(Records)

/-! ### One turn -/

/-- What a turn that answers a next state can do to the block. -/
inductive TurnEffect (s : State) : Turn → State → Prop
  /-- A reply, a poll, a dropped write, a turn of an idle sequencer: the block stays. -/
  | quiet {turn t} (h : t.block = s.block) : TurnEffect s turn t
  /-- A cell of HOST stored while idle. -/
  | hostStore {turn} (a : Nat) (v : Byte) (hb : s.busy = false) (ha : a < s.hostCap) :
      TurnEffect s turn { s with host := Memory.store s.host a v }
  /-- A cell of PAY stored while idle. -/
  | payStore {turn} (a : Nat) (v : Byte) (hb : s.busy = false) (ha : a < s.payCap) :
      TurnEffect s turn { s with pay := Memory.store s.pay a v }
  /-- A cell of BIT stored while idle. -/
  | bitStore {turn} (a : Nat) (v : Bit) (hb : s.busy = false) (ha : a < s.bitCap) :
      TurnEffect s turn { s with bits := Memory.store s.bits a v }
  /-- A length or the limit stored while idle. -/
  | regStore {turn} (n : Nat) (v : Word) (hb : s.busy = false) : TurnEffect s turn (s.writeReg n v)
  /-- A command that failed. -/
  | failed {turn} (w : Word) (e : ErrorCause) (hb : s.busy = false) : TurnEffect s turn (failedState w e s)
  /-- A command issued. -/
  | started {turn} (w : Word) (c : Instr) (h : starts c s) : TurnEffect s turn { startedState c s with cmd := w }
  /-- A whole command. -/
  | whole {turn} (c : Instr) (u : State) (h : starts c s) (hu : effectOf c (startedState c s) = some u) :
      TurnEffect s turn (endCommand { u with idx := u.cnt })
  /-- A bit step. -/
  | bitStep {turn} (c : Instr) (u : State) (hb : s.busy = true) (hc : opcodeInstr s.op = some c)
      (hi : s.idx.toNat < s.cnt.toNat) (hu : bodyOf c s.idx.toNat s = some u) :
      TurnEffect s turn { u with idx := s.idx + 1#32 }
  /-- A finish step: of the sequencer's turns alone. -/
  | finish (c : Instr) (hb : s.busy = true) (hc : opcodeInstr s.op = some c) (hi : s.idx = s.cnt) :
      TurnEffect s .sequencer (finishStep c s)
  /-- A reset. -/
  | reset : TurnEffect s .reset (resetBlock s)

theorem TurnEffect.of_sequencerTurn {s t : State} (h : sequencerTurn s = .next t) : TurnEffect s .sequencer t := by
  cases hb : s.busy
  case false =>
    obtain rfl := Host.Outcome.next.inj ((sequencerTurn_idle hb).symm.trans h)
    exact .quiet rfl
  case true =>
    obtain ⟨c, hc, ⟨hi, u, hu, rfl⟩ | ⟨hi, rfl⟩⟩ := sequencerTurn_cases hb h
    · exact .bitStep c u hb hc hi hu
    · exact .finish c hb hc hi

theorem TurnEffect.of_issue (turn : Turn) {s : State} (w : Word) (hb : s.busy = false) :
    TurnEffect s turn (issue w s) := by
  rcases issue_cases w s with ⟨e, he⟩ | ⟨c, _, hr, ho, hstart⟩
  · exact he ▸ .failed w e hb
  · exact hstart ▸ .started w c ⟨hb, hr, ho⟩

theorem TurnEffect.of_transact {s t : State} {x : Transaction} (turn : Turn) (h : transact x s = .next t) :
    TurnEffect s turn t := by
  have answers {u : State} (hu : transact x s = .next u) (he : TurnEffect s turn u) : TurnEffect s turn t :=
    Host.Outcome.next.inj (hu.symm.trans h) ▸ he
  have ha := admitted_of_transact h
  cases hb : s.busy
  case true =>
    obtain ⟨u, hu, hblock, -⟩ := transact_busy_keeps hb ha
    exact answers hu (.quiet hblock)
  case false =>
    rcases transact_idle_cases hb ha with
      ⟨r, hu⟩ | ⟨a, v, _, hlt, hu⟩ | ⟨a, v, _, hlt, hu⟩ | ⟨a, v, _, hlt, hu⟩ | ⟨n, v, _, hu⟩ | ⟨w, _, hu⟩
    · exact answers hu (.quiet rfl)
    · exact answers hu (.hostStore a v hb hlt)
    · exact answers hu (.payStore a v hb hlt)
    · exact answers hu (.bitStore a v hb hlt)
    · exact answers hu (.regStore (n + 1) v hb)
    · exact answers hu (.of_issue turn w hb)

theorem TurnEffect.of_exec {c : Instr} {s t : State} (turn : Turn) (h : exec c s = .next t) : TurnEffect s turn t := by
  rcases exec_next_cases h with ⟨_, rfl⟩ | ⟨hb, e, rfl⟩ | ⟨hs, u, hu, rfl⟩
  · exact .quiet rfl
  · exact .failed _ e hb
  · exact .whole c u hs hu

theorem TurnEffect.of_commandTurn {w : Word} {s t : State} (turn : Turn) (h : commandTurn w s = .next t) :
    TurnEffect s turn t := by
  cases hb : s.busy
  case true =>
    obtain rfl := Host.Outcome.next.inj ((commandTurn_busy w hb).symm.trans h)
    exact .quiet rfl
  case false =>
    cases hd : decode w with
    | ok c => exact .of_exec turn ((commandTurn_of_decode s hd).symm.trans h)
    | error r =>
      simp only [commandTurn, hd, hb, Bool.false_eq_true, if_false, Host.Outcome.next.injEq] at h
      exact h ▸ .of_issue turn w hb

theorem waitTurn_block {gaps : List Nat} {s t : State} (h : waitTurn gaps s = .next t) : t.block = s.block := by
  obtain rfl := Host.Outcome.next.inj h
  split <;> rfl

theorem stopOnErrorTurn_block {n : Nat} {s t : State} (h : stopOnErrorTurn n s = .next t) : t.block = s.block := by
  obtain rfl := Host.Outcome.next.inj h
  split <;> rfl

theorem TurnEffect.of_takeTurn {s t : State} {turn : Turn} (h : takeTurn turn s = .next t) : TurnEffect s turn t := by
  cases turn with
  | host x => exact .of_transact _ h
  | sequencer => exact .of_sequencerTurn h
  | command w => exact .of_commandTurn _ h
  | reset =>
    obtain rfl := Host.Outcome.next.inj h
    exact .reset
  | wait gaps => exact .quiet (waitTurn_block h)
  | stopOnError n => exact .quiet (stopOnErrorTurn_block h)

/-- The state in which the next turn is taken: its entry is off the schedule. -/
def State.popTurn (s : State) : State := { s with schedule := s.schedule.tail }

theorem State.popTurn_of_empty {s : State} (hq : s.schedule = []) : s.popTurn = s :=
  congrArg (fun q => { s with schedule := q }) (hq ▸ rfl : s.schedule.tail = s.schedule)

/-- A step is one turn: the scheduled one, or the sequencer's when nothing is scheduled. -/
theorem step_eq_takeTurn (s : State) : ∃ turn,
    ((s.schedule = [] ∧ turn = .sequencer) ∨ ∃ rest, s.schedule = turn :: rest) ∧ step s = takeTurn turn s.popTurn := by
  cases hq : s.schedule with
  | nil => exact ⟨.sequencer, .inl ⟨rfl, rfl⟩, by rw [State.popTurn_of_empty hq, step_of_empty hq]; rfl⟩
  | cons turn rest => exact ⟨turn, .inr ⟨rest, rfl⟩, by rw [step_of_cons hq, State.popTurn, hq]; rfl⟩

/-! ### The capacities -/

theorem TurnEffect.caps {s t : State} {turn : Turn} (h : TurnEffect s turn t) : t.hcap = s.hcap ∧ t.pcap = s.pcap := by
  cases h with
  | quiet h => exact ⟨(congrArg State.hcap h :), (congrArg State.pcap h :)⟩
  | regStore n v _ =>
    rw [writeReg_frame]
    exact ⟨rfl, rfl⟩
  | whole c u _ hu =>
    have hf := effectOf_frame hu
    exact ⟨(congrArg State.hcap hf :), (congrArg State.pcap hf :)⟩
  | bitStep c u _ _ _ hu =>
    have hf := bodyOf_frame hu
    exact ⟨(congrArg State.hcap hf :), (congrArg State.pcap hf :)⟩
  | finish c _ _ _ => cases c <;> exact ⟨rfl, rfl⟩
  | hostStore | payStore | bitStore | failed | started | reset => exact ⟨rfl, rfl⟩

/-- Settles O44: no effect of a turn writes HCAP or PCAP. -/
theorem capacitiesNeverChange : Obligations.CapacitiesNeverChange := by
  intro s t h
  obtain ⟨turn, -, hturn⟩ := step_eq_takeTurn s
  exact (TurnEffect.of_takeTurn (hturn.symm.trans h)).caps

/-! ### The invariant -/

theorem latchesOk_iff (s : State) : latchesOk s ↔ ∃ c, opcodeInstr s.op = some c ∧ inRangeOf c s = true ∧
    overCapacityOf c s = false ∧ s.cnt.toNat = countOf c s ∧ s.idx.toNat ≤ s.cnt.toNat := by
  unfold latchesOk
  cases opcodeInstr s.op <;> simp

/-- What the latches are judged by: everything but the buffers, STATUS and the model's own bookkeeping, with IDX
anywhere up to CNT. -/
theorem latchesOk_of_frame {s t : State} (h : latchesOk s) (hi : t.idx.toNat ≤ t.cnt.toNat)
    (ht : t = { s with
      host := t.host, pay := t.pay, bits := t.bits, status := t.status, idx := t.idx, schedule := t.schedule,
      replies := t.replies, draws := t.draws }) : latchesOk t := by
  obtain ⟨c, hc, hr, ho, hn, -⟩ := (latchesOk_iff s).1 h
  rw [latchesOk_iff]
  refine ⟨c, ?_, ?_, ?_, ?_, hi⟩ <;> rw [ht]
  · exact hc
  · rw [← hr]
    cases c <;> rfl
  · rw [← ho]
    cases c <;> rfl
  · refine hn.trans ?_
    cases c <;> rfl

(End Records)

** Exercise directions **
Among the lines of the material, find those that hold the word "opcodeInstr" and copy them.

** Solution **
  | bitStep {turn} (c : Instr) (u : State) (hb : s.busy = true) (hc : opcodeInstr s.op = some c)
  | finish (c : Instr) (hb : s.busy = true) (hc : opcodeInstr s.op = some c) (hi : s.idx = s.cnt) :
theorem latchesOk_iff (s : State) : latchesOk s ↔ ∃ c, opcodeInstr s.op = some c ∧ inRangeOf c s = true ∧
  cases opcodeInstr s.op <;> simp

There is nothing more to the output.